TASK INSTRUCTIONS
Search the entries below for "spares", and copy each line where it appears.

PROVIDED INFORMATION
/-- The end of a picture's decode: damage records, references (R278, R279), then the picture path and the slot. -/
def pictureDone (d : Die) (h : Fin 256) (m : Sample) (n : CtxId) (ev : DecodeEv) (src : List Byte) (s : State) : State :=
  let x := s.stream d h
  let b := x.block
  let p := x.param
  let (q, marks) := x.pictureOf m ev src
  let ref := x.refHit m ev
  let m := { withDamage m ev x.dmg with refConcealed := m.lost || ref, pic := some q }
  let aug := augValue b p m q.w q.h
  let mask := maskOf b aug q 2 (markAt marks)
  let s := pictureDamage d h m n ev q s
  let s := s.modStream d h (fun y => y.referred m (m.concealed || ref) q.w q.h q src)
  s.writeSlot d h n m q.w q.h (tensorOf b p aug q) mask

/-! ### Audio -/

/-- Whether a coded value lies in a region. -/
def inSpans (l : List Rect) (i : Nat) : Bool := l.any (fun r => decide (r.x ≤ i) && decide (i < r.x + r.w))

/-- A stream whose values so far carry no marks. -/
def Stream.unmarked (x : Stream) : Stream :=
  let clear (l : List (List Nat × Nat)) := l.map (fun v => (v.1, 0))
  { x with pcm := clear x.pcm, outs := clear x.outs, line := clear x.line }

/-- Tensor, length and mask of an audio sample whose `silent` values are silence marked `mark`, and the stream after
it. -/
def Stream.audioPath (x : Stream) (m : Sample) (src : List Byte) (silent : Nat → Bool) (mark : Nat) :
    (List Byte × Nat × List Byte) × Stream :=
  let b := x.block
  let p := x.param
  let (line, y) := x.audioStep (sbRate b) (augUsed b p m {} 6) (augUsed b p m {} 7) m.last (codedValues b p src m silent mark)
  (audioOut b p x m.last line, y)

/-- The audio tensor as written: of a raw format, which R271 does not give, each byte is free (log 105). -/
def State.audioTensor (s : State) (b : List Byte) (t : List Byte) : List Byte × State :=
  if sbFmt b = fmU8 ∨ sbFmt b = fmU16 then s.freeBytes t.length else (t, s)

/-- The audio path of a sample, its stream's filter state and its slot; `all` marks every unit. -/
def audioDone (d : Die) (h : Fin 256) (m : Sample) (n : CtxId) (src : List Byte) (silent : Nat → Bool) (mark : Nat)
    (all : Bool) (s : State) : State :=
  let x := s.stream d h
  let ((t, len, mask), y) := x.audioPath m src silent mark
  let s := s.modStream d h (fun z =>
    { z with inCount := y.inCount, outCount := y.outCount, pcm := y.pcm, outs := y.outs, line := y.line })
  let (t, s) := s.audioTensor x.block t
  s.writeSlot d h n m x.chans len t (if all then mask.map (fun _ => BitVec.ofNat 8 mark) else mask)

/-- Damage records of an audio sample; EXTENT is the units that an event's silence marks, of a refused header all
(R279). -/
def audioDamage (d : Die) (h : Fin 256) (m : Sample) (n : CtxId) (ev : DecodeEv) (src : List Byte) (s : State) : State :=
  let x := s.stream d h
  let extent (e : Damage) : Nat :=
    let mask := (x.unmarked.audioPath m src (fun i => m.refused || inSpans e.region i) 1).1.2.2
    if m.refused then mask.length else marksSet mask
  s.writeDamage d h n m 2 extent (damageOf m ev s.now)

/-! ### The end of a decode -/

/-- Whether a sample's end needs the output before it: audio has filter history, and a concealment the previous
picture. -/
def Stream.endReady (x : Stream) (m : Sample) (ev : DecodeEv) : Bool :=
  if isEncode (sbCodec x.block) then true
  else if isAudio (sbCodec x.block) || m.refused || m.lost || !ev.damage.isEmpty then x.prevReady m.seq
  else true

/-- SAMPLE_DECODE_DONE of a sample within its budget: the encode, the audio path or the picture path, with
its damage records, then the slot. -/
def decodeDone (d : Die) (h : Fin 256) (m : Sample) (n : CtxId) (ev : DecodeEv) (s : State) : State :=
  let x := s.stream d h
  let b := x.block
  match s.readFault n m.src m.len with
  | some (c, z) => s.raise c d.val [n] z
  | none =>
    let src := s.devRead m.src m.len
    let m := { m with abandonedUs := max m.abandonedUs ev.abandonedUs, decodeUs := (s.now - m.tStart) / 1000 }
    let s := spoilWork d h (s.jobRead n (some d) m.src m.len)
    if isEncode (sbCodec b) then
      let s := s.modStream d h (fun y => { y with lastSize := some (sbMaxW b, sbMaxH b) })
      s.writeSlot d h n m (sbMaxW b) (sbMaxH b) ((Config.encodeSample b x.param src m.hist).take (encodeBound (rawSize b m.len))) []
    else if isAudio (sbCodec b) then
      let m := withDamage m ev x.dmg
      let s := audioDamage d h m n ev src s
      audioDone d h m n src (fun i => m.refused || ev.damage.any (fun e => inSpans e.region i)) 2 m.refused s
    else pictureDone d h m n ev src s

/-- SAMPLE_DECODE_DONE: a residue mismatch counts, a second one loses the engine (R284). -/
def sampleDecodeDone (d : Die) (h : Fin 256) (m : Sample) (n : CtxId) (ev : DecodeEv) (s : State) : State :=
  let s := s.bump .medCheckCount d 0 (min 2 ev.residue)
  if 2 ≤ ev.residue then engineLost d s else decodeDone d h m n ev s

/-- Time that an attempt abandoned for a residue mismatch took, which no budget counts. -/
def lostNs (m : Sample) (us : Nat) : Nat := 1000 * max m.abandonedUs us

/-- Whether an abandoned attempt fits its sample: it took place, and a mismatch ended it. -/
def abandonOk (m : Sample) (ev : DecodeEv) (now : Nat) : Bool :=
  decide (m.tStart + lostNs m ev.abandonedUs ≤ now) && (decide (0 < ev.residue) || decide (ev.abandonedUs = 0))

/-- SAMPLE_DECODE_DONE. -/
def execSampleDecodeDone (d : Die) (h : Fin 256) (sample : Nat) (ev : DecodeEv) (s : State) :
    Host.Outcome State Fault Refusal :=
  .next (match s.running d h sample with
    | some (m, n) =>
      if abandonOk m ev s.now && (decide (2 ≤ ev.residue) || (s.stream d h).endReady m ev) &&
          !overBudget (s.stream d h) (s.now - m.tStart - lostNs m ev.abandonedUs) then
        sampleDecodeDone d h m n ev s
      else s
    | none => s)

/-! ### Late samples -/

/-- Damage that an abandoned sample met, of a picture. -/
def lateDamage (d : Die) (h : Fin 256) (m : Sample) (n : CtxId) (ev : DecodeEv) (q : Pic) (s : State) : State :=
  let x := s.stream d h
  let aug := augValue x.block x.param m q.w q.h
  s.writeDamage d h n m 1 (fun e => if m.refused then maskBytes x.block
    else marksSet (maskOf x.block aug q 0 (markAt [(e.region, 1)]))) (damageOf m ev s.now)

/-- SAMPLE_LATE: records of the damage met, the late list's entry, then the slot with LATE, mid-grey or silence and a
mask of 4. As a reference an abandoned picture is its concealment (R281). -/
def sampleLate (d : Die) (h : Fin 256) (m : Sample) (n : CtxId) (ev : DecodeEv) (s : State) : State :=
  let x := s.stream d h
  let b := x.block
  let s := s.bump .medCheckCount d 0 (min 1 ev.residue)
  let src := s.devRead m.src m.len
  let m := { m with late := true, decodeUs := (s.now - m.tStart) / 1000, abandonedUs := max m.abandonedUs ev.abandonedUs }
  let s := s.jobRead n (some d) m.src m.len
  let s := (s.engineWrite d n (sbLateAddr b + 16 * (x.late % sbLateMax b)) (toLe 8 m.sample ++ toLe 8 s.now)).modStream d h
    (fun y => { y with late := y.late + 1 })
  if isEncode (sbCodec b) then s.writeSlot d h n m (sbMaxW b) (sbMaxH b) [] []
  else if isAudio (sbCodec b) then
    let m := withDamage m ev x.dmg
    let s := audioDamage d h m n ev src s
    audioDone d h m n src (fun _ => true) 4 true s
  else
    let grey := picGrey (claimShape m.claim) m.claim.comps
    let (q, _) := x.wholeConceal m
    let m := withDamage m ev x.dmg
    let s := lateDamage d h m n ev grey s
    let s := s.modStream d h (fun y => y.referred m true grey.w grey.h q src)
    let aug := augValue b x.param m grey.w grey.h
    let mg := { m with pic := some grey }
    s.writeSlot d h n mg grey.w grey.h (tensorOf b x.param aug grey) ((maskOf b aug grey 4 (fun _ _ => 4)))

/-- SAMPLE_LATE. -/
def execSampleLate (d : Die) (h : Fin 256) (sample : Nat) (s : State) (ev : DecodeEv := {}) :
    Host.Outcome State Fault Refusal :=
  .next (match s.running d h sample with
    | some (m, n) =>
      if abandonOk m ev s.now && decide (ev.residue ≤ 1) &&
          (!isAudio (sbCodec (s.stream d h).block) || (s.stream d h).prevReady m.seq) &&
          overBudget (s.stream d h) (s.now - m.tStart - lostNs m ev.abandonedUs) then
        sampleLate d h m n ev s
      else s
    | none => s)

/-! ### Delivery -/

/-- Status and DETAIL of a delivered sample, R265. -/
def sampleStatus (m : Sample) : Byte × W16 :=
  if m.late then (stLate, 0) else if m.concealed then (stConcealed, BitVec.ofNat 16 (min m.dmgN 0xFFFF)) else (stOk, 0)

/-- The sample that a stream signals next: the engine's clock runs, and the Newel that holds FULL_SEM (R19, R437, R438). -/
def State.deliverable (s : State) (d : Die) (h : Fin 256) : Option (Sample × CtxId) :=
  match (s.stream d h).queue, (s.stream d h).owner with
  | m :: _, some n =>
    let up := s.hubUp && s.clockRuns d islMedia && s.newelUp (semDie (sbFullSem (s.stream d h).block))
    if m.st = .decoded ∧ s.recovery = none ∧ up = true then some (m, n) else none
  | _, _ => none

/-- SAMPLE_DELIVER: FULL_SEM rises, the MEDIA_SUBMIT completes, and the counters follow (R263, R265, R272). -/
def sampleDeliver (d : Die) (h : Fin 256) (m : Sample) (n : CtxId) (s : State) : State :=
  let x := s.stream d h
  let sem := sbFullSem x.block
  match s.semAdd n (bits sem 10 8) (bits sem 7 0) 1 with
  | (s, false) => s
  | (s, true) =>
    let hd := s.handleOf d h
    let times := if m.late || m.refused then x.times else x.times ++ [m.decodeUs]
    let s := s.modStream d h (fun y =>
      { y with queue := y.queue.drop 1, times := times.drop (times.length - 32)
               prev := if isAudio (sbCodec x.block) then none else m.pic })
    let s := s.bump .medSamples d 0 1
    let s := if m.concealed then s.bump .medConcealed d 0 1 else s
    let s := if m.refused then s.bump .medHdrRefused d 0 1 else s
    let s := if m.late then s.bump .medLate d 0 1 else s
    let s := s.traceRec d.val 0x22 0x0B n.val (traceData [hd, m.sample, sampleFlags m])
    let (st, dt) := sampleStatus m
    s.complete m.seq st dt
...
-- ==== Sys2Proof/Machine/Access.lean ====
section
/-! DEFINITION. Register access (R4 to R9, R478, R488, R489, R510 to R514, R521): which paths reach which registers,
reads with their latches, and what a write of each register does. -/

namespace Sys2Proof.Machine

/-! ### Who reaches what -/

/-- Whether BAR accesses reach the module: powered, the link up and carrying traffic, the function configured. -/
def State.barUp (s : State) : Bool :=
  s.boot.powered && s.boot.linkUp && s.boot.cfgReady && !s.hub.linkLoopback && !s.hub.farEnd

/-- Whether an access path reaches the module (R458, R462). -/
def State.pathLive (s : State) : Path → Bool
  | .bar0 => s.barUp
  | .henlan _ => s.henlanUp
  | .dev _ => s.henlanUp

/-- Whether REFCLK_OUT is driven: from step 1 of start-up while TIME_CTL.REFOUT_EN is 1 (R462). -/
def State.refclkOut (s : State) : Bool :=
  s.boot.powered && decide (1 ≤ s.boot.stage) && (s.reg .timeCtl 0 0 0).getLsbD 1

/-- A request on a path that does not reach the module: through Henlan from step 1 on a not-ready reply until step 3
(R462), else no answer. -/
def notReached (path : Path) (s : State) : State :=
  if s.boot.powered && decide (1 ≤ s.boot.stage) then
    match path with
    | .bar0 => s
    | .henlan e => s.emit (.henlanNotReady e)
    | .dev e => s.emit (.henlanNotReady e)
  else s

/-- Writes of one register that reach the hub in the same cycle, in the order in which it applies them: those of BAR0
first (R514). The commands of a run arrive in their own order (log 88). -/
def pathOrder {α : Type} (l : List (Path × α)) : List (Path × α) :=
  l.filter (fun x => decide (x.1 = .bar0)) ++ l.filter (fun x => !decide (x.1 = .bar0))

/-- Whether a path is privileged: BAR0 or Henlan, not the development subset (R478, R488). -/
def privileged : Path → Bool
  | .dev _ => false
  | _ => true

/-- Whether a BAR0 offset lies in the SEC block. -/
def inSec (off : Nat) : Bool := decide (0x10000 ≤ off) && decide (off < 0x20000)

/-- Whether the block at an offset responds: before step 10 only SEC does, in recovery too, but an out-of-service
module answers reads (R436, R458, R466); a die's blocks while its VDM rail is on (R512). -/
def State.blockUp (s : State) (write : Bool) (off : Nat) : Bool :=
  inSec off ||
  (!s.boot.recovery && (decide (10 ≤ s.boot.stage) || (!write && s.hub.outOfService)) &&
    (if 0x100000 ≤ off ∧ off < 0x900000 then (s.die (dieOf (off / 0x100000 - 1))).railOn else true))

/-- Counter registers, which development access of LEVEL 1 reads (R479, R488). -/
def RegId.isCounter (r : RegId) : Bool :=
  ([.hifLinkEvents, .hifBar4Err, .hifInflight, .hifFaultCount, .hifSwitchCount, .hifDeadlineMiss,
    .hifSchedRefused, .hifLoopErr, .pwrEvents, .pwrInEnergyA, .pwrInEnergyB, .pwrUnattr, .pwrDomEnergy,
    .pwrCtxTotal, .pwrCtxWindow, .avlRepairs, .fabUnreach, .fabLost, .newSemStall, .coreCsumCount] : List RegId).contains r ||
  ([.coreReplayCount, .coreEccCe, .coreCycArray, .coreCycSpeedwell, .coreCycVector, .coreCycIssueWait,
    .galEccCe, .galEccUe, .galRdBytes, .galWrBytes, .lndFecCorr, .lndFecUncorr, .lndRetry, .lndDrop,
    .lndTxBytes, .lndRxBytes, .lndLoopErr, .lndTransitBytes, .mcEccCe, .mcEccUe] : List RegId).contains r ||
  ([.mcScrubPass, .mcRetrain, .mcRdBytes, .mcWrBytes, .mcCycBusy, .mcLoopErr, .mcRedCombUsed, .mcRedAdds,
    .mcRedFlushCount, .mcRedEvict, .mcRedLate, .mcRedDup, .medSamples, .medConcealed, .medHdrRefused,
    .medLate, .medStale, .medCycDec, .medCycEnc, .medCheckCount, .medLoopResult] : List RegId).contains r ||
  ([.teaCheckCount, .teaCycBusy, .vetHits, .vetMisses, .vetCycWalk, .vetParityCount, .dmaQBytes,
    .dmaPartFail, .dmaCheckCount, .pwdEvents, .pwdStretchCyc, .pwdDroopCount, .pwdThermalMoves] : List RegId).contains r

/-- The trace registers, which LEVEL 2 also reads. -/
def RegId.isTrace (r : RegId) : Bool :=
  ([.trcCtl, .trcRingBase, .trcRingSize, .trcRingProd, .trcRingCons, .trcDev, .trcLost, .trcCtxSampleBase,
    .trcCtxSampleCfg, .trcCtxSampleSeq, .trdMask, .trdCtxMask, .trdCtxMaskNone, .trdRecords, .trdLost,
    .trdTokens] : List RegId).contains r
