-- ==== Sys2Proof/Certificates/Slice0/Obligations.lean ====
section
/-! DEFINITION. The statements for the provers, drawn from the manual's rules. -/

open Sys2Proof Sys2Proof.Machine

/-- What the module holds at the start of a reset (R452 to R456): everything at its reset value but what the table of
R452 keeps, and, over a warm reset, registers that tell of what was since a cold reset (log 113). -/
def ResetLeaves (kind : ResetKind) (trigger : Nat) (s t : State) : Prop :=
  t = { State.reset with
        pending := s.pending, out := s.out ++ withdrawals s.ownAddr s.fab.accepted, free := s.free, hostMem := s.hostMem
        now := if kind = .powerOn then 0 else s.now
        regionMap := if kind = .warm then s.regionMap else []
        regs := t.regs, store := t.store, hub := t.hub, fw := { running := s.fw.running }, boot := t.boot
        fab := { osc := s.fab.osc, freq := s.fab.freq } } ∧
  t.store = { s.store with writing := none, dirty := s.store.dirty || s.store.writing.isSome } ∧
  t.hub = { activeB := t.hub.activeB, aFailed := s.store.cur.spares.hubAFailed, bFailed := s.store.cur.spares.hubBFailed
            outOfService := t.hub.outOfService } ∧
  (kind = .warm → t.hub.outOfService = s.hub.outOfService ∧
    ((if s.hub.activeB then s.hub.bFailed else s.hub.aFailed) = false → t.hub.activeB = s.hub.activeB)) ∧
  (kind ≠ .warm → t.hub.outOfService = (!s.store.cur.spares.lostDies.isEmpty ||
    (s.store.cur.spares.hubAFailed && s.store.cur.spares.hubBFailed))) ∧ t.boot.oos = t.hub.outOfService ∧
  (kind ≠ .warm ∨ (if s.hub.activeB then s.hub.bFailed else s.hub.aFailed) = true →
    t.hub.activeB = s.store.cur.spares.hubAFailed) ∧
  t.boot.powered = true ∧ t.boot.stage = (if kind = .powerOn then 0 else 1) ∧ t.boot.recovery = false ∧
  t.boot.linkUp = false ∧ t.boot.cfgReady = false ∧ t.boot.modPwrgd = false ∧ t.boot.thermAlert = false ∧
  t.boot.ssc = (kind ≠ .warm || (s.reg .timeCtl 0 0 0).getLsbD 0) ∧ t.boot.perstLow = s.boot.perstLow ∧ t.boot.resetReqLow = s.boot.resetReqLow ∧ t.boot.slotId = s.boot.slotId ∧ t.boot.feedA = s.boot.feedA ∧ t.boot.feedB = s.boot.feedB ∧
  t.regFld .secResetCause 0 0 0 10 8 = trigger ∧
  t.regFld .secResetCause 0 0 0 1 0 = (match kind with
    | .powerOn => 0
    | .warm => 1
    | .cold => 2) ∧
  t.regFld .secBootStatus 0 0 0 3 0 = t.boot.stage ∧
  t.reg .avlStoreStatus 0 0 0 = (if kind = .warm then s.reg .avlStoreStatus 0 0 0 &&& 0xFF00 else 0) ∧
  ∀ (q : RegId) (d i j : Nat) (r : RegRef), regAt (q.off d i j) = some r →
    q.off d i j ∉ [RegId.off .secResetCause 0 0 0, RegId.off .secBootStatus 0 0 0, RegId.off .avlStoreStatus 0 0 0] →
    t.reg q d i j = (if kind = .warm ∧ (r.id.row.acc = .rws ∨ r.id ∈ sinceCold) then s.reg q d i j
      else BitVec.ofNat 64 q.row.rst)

FINISHED EXERCISE
  t.hub = { activeB := t.hub.activeB, aFailed := s.store.cur.spares.hubAFailed, bFailed := s.store.cur.spares.hubBFailed
  (kind ≠ .warm → t.hub.outOfService = (!s.store.cur.spares.lostDies.isEmpty ||
    (s.store.cur.spares.hubAFailed && s.store.cur.spares.hubBFailed))) ∧ t.boot.oos = t.hub.outOfService ∧
    t.hub.activeB = s.store.cur.spares.hubAFailed) ∧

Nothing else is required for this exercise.